Problem description
Begin at the line containing "def State.drainingTuners (s" in the data below and go on through the line containing "and a chain still draining. -/", repeating each line exactly; include both ends and no other line.

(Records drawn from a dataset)
-- ==== Sys2Proof/Machine/Check3.lean ====
section
/-!
DEFINITION. The admission check, third part: loads and their grants (19_admission_and_configuration.md R572 to R580), and the
deadlines of trigger units, captures and display outputs. Loads are exact fractions in units per second.
-/
namespace Sys2Proof.Machine

/-- A grant that scales with the committed clock: `per` per cycle, `pct` hundredths of it. -/
def grantOf (c : BankView) (per pct : Nat) : Frac := frac (clockOf c * per * pct) 100

/-! ### Views (07 R208, R209, R572) -/

/-- ρ: spectra per second of element `n` on a plane (07 R208). -/
def cellRate (c : BankView) (plane n : Nat) : Frac :=
  match plane with
  | 0 => frac (rateOf c n) (bif c16Of c n then 32 else 64)
  | 1 => mainRate c n
  | 2 => (mainRate c n).div ⟨fineHop c n, 1⟩
  | _ => let f := fout (tunSet c c n) 0
         frac f.1 f.2

/-- Σ ρ over the elements of a view. -/
def viewRate (c : BankView) (v : Nat) : Frac :=
  Frac.sum ((viewNs c v).map (cellRate c (c.get (Reg.DVW_CTRL_PLANE.e v))))

/-- w_det (07 R216). -/
def detWeight (det : Nat) : Nat := if det = 3 || (6 ≤ det && det ≤ 8) then 2 else 1

/-- λ. -/
def viewLoad (c : BankView) (v : Nat) : Frac := (viewRate c v).times (detWeight (c.get (Reg.DVW_CTRL_DET.e v)) * viewWidth c v)

/-- The views that are charged: those of the configuration, and those still draining at their old loads (R572). -/
def State.loadedViews (s : State) (c : BankView) (views : List Nat) : List (BankView × Nat) :=
  views.map (fun v => (c, v)) ++ s.drainingViews

/-- A WRF record's bytes with its header and padding. -/
def recordBytes (body : Nat) : Nat := 32 + ceilDiv body 8 * 8

/-- The largest body of a view's records (07 R233). -/
def viewBody (c : BankView) (v : Nat) : Nat :=
  let det := c.get (Reg.DVW_CTRL_DET.e v)
  let size := if det = 6 then 2 else
    match c.get (Reg.DVW_CTRL_VFMT.e v) with
    | 0 => 2
    | 1 => 4
    | _ => 8
  72 + (if det = 7 || det = 8 then
          c.get (Reg.DVW_MAP0_ROWS.e v) * c.get (Reg.DVW_MAP0_COLS.e v) * detBytes det (c.on (Reg.DVW_CTRL_HWID.e v))
        else viewWidth c v * size)

/-- Records per second of a view. -/
def viewRecords (c : BankView) (v : Nat) : Frac := (viewRate c v).div ⟨c.get (Reg.DVW_INT_N.e v), 1⟩

/-- DETECT (07 R208). -/
def detectFails (c : BankView) (views : List (BankView × Nat)) : List Fail :=
  overload 0xE 0x13 0 ((Frac.sum (views.map (fun p => viewLoad p.1 p.2))).div ⟨1000000, 1⟩)
    ((grantOf c 2048 90).div ⟨1000000, 1⟩)

/-- MASK (09 R270). -/
def maskFails (c : BankView) (units : List Nat) : List Fail :=
  let load (u : Nat) : Frac :=
    let p := c.get (Reg.TRG_UCFG_SRC.e u) - 2
    (Frac.sum ((unitNs c u).map (cellRate c p))).times (unitRect c u).width
  let on := units.filter (fun u => le 2 (c.get (Reg.TRG_UCFG_SRC.e u)) && le (c.get (Reg.TRG_UCFG_SRC.e u)) 4)
  overload 0xF 0x15 0 ((Frac.sum (on.map load)).div ⟨1000000, 1⟩) ((grantOf c 4096 90).div ⟨1000000, 1⟩)

/-! ### Tuners (08 R247, R250, R260) -/

/-- T × F_FIR of a chain, in multiply-accumulates per second. -/
def firLoad (t : TunSet) : Frac := bif t.firen then frac (t.fir.length * t.rate * 1000) (tunM t) else Frac.zero

/-- The tuners still draining, with their old chains (19 R572). -/
def State.drainingTuners (s : State) : List (Nat × Chain) :=
  (upto 256).filterMap (fun t => bif s.get (tunState t) == 4 then (s.tuner t).old.map (fun ch => (t, ch)) else none)

/-- A field of the word TUN_DEST last in force for a chain. -/
def Chain.destField (ch : Chain) (f : Fld) : Nat := bits ((ch.dests.headD (0, 0)).2) f.lo f.w

/-- T × F_FIR of tuner `t`: the new chain, in a glaze the old one too, and a chain still draining. -/
def State.tunerLoad (s : State) (c : BankView) (t : Nat) : Frac :=
  let new := tunSet c c t
  let x := s.tuner t
  let glaze := match x.chain with
    | some ch =>
      let o := ch.set
      bif c.get (Reg.TUN_CTRL_GLZ.e t) != 0 && o.coefficients new && !o.structural new then firLoad o else Frac.zero
    | none => Frac.zero
  let old := Frac.sum ((s.drainingTuners.filter (fun p => p.1 == t)).map (fun p => firLoad p.2.set))
  ((bif c.on (Reg.TUN_CTRL_EN.e t) then firLoad new else Frac.zero).add glaze).add old

/-- F_out of tuner `t` in kS/s, with that of a chain still draining. -/
def State.tunerOut (s : State) (c : BankView) (t : Nat) : Frac :=
  let kilo (f : Nat × Nat) : Frac := frac f.1 (f.2 * 1000)
  let old := Frac.sum ((s.drainingTuners.filter (fun p => p.1 == t)).map (fun p => kilo (fout p.2.set 0)))
  (bif c.on (Reg.TUN_CTRL_EN.e t) then kilo (fout (tunSet c c t) 0) else Frac.zero).add old

/-- TUNER. -/
def State.tunerFails (s : State) (c : BankView) (tuners : List Nat) : List Fail :=
  let drains := s.drainingTuners.map (·.1)
  ((upto 256).filter (fun t => tuners.contains t || drains.contains t)).flatMap (fun t =>
    overload 0x10 0x14 t ((s.tunerLoad c t).div ⟨1000000, 1⟩) ((grantOf c 256 100).div ⟨1000000, 1⟩)
      ++ overload 0x10 0x14 t (s.tunerOut c t) (frac (500000 * clockOf c) 1600000000))

/-! ### Cross-spectral engine (11 R328, R333, R337, R338, R351, R352, R355 to R357) -/

/-- r = F_s ÷ N_A of the seam grid. -/
def seamRate (c : BankView) : Frac :=
  let n := (xRanks c).headD 0
  frac (rateOf c n) (2 ^ (8 + c.get (Reg.CCH_ICFG_NLOG.e n)))

/-- Bytes of a seam cell. -/
def cellBytesOf (c : BankView) : Nat := 18 + 32 * (if seamBits c ((xRanks c).headD 0) = 8 then 2 else 4)

/-- Bodies of the records of one bin in one interval: the VIS records, without weight tables, and the BEAMPWR record. -/
def visBodies (c : BankView) : List Nat :=
  let size := if c.get Reg.XSP_CTRL_VFMT.z = 0 then 16 else 8
  bif c.on Reg.XSP_CTRL_CORREN.z then
    (xBlocks (xRanks c).length).map (fun p => 64 + blockSize (xRanks c).length p.1 p.2 * size) else []
def powerBodies (c : BankView) : List Nat :=
  let n := (xMode c 0).length
  let size := match c.get Reg.XSP_BCTRL_PFMT.z with
    | 0 => 2
    | 1 => 4
    | _ => 8
  if n = 0 then [] else [48 + n * size]
def statBody (c : BankView) : Nat := 32 + 16 * (xRanks c).length
def voltBody (c : BankView) : Nat :=
  48 + (c.get Reg.XSP_BCTRL_VSPEC.z + 1) * (xMode c 1).length * (bif c.on Reg.XSP_BCTRL_OFMT.z then 2 else 4)

/-- Products on the bins of gallery `g`, and its (bin, power beam) pairs. -/
def galProducts (c : BankView) (g : Nat) : Nat :=
  let x := (xRanks c).length
  bif c.on Reg.XSP_CTRL_CORREN.z then (xCounts c).getD g 0 * (x * (x + 1) / 2) else 0
def galBeams (c : BankView) (g : Nat) : Nat := (xCounts c).getD g 0 * (xMode c 0).length

/-- The cross-spectral store of gallery `g`, and its traffic in bytes per second (R338). -/
def xStore (c : BankView) (g : Nat) : Nat :=
  bif c.on Reg.XSP_CTRL_EN.z then 32 * galProducts c g + 16 * galBeams c g else 0
def xTraffic (c : BankView) (g : Nat) : Frac :=
  let sub := 2 ^ c.get Reg.XSP_CTRL_SUBLOG.z
  bif c.on Reg.XSP_CTRL_EN.z then
    (seamRate c).mul ((frac (32 * galProducts c g) sub).add (frac (16 * galBeams c g) (min sub 256)))
  else Frac.zero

Task result
def State.drainingTuners (s : State) : List (Nat × Chain) :=
  (upto 256).filterMap (fun t => bif s.get (tunState t) == 4 then (s.tuner t).old.map (fun ch => (t, ch)) else none)

/-- A field of the word TUN_DEST last in force for a chain. -/
def Chain.destField (ch : Chain) (f : Fld) : Nat := bits ((ch.dests.headD (0, 0)).2) f.lo f.w

/-- T × F_FIR of tuner `t`: the new chain, in a glaze the old one too, and a chain still draining. -/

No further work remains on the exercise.